日刊自連載「軽自動車の使用実態調査報告書」(2)安全意識の高まり

高齢ドライバーによる交通事故が相次いだことを受け、満65歳以上を対象としたサポカー(安全運転サポート車)の購入補助が決まった。日本自動車工業会(自工会、豊田章男会長)がまとめた軽自動車の使用実態調査報告書によると、軽乗用系保有者のサポカーの認知度は28%で、若い世代の認知率が高まる一方、高齢になるほど低下していることが分かった。

ウェブ調査を通じて、軽乗用系を保有している人にサポカーを認知しているかどうかを尋ねたところ、「知っていた」と答えた28%に対し、「知らなかった」という人は72%だったことが明らかになった。

年代別で見ると、20代以下が39%、30代が34%だった一方、50代は27%、60代は22%、70代以上は19%で、若い世代の人ほどサポカーを認知していることを示す。

軽乗用系サポカーの認知者ベースの購入意向は「非常に購入したい」「まあ購入したい」が64%だった。性別では女性が高く65%。全年代で高い購入意向を示した中でも、40~50代は7割以上となった。

年齢を重ねるにつれて高まる運転時の不安が背景にあるとみられる。30歳前後からの運転変化として「慎重に運転するようになった」が63%と最も高く、「雨天、夜間などにまわりの状況が見えづらくなった」(40%)、「長く運転すると疲れやすくなった」(37%)といった声も挙がり、そうした不安を技術でサポートして欲しいという要望がうかがえる。

ユーザーが軽自動車を購入するポイントとして安全性を重視するという意見が多く54%と、13年度から安全性重視度が増えている。年代別では40~60代のユーザーの安全性志向が高く5割を超える。

高齢者層の消費者は、軽自動車に対する安全のイメージを抱く人の割合が高い。「軽自動車は安全な移動をサポートしてくれる」ということに対して、「そう思う」「ややそう思う」と答えた人は50代で40%、60代で37%、70代以上で38%と、30代などと比べて高い水準にある。

先進技術への興味も上昇傾向にあり、1年前と比べて「興味が高まった」と答えた人は60代で51%、70代以上で63%だった。

安全運転を支援する技術の中で、事故防止に一定の効果があるとされる衝突被害軽減ブレーキとペダル踏み間違い時加速抑制装置への関心は高い。同ブレーキを魅力に感じる人は7割を超え、ペダル踏み間違い時加速抑制装置も5割超となり、それぞれ女性や60代以上のシニア層に支持されている。

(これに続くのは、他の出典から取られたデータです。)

-- ==== Sys2Proof/Laws/State.lean ====
section
/-! SUPPORT. What each named update of the state changes and what it keeps: the small facts, true by unfolding, that later
proofs use in place of unfolding an update. -/

namespace Sys2Proof.Machine

/-- A change of one entry of `ctxs` keeps every other field. -/
@[simp] theorem State.modCtx_keeps (s : State) (k : Nat) (f : Ctx → Ctx) :
    (s.modCtx k f).pending = s.pending ∧ (s.modCtx k f).out = s.out ∧ (s.modCtx k f).clock = s.clock ∧
    (s.modCtx k f).fresh = s.fresh ∧ (s.modCtx k f).grade = s.grade ∧ (s.modCtx k f).longLife = s.longLife ∧
    (s.modCtx k f).stepping = s.stepping ∧ (s.modCtx k f).board = s.board ∧ (s.modCtx k f).flash = s.flash ∧
    (s.modCtx k f).boot = s.boot ∧ (s.modCtx k f).overlays = s.overlays ∧ (s.modCtx k f).active = s.active ∧
    (s.modCtx k f).ovlKept = s.ovlKept ∧ (s.modCtx k f).fallback = s.fallback ∧ (s.modCtx k f).ovlBusy = s.ovlBusy ∧
    (s.modCtx k f).ovlRefuse = s.ovlRefuse ∧ (s.modCtx k f).memSplit = s.memSplit ∧
    (s.modCtx k f).stripeAll = s.stripeAll ∧ (s.modCtx k f).resMib = s.resMib ∧ (s.modCtx k f).binMib = s.binMib ∧
    (s.modCtx k f).totalVf = s.totalVf ∧ (s.modCtx k f).vectors = s.vectors ∧ (s.modCtx k f).expert = s.expert ∧
    (s.modCtx k f).planReq = s.planReq ∧ (s.modCtx k f).planEff = s.planEff ∧
    (s.modCtx k f).planFromOverlay = s.planFromOverlay ∧ (s.modCtx k f).relocking = s.relocking ∧
    (s.modCtx k f).quiesce = s.quiesce ∧ (s.modCtx k f).applyReq = s.applyReq ∧
    (s.modCtx k f).groupTab = s.groupTab ∧ (s.modCtx k f).routeTab = s.routeTab ∧
    (s.modCtx k f).exportTab = s.exportTab ∧ (s.modCtx k f).update = s.update ∧
    (s.modCtx k f).persistUse = s.persistUse ∧ (s.modCtx k f).persistSeq = s.persistSeq ∧
    (s.modCtx k f).persistBusy = s.persistBusy ∧ (s.modCtx k f).persistAgain = s.persistAgain ∧
    (s.modCtx k f).resetWanted = s.resetWanted ∧ (s.modCtx k f).resetCause = s.resetCause ∧
    (s.modCtx k f).resetDie = s.resetDie ∧ (s.modCtx k f).resetCount = s.resetCount ∧
    (s.modCtx k f).pairRead = s.pairRead ∧ (s.modCtx k f).pairWrite = s.pairWrite ∧
    (s.modCtx k f).cacheCap = s.cacheCap ∧ (s.modCtx k f).slotCap = s.slotCap ∧ (s.modCtx k f).queues = s.queues ∧
    (s.modCtx k f).descs = s.descs ∧ (s.modCtx k f).allocs = s.allocs ∧ (s.modCtx k f).sems = s.sems ∧
    (s.modCtx k f).cmds = s.cmds ∧ (s.modCtx k f).accounts = s.accounts ∧ (s.modCtx k f).lastCtx = s.lastCtx ∧
    (s.modCtx k f).tlb = s.tlb ∧ (s.modCtx k f).mem = s.mem ∧ (s.modCtx k f).dcache = s.dcache ∧
    (s.modCtx k f).held = s.held ∧ (s.modCtx k f).bells = s.bells ∧ (s.modCtx k f).reads4 = s.reads4 ∧
    (s.modCtx k f).hits = s.hits ∧ (s.modCtx k f).tess = s.tess ∧ (s.modCtx k f).halts = s.halts ∧
    (s.modCtx k f).dies = s.dies ∧ (s.modCtx k f).pipes = s.pipes ∧ (s.modCtx k f).stackTab = s.stackTab ∧
    (s.modCtx k f).pages = s.pages ∧ (s.modCtx k f).lastOwner = s.lastOwner ∧ (s.modCtx k f).ledger = s.ledger ∧
    (s.modCtx k f).handles = s.handles ∧ (s.modCtx k f).slots = s.slots ∧ (s.modCtx k f).couriers = s.couriers ∧
    (s.modCtx k f).ports = s.ports ∧ (s.modCtx k f).groups = s.groups ∧ (s.modCtx k f).peers = s.peers ∧
    (s.modCtx k f).reqs = s.reqs ∧ (s.modCtx k f).nextTag = s.nextTag ∧ (s.modCtx k f).inbox = s.inbox ∧
    (s.modCtx k f).frames = s.frames ∧ (s.modCtx k f).funcs = s.funcs ∧ (s.modCtx k f).hports = s.hports ∧
    (s.modCtx k f).therm = s.therm ∧ (s.modCtx k f).atherm = s.atherm ∧ (s.modCtx k f).thermAlert = s.thermAlert ∧
    (s.modCtx k f).rails = s.rails ∧ (s.modCtx k f).dips = s.dips ∧ (s.modCtx k f).asupply = s.asupply ∧
    (s.modCtx k f).packageW = s.packageW ∧ (s.modCtx k f).cdMaxW = s.cdMaxW ∧
    (s.modCtx k f).refreshOp = s.refreshOp ∧ (s.modCtx k f).acts = s.acts ∧ (s.modCtx k f).patina = s.patina ∧
    (s.modCtx k f).vreq = s.vreq ∧ (s.modCtx k f).lpCtl = s.lpCtl ∧ (s.modCtx k f).pkg = s.pkg ∧
    (s.modCtx k f).s2Count = s.s2Count ∧ (s.modCtx k f).offDom = s.offDom ∧ (s.modCtx k f).evd = s.evd ∧
    (s.modCtx k f).evlog = s.evlog ∧ (s.modCtx k f).evTotal = s.evTotal ∧ (s.modCtx k f).snapBusy = s.snapBusy ∧
    (s.modCtx k f).cross = s.cross ∧ (s.modCtx k f).ecc = s.ecc ∧ (s.modCtx k f).i3cAddr = s.i3cAddr ∧
    (s.modCtx k f).eid = s.eid ∧ (s.modCtx k f).eventReceiver = s.eventReceiver ∧
    (s.modCtx k f).sensors = s.sensors ∧ (s.modCtx k f).jtagIr = s.jtagIr ∧ (s.modCtx k f).stalled = s.stalled ∧
    (s.modCtx k f).queue = s.queue ∧ (s.modCtx k f).desc = s.desc ∧ (s.modCtx k f).alloc = s.alloc ∧
    (s.modCtx k f).sem = s.sem ∧ (s.modCtx k f).account = s.account ∧ (s.modCtx k f).tessera = s.tessera ∧
    (s.modCtx k f).halt = s.halt ∧ (s.modCtx k f).die = s.die ∧ (s.modCtx k f).pipe = s.pipe ∧
    (s.modCtx k f).stack = s.stack ∧ (s.modCtx k f).entry = s.entry ∧ (s.modCtx k f).handle = s.handle ∧
    (s.modCtx k f).slot = s.slot ∧ (s.modCtx k f).courier = s.courier ∧ (s.modCtx k f).port = s.port ∧
    (s.modCtx k f).group = s.group ∧ (s.modCtx k f).peer = s.peer ∧ (s.modCtx k f).func = s.func ∧
    (s.modCtx k f).hport = s.hport ∧ (s.modCtx k f).logicTherm = s.logicTherm ∧
    (s.modCtx k f).arrayTherm = s.arrayTherm ∧ (s.modCtx k f).rail = s.rail ∧ (s.modCtx k f).ev = s.ev ∧
    (s.modCtx k f).crossing = s.crossing ∧ (s.modCtx k f).eccBlock = s.eccBlock ∧ (s.modCtx k f).line = s.line ∧
    (s.modCtx k f).logSlot = s.logSlot ∧ (s.modCtx k f).owner = s.owner :=
  ⟨rfl, rfl, rfl, rfl, rfl, rfl, rfl, rfl, rfl, rfl, rfl, rfl, rfl, rfl, rfl, rfl, rfl, rfl, rfl, rfl, rfl, rfl, rfl,
   rfl, rfl, rfl, rfl, rfl, rfl, rfl, rfl, rfl, rfl, rfl, rfl, rfl, rfl, rfl, rfl, rfl, rfl, rfl, rfl, rfl, rfl, rfl,
   rfl, rfl, rfl, rfl, rfl, rfl, rfl, rfl, rfl, rfl, rfl, rfl, rfl, rfl, rfl, rfl, rfl, rfl, rfl, rfl, rfl, rfl, rfl,
   rfl, rfl, rfl, rfl, rfl, rfl, rfl, rfl, rfl, rfl, rfl, rfl, rfl, rfl, rfl, rfl, rfl, rfl, rfl, rfl, rfl, rfl, rfl,
   rfl, rfl, rfl, rfl, rfl, rfl, rfl, rfl, rfl, rfl, rfl, rfl, rfl, rfl, rfl, rfl, rfl, rfl, rfl, rfl, rfl, rfl, rfl,
   rfl, rfl, rfl, rfl, rfl, rfl, rfl, rfl, rfl, rfl, rfl, rfl, rfl, rfl, rfl, rfl, rfl, rfl, rfl, rfl⟩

先進安全装備を有料でも装着するかを尋ねたところ、衝突被害軽減ブレーキは4割程度、ペダル踏み間違い時加速抑制装置は3~4割程度の人が有料でも装着するとの意向を示した。一方、同ブレーキについては追加費用なしという人も約2割いた。こうした安全装置への不安として「正しく作動するか不安」と答えた人が最多の64%で、「標準装備化することで車両価格が高くなる」というユーザーも3割存在した。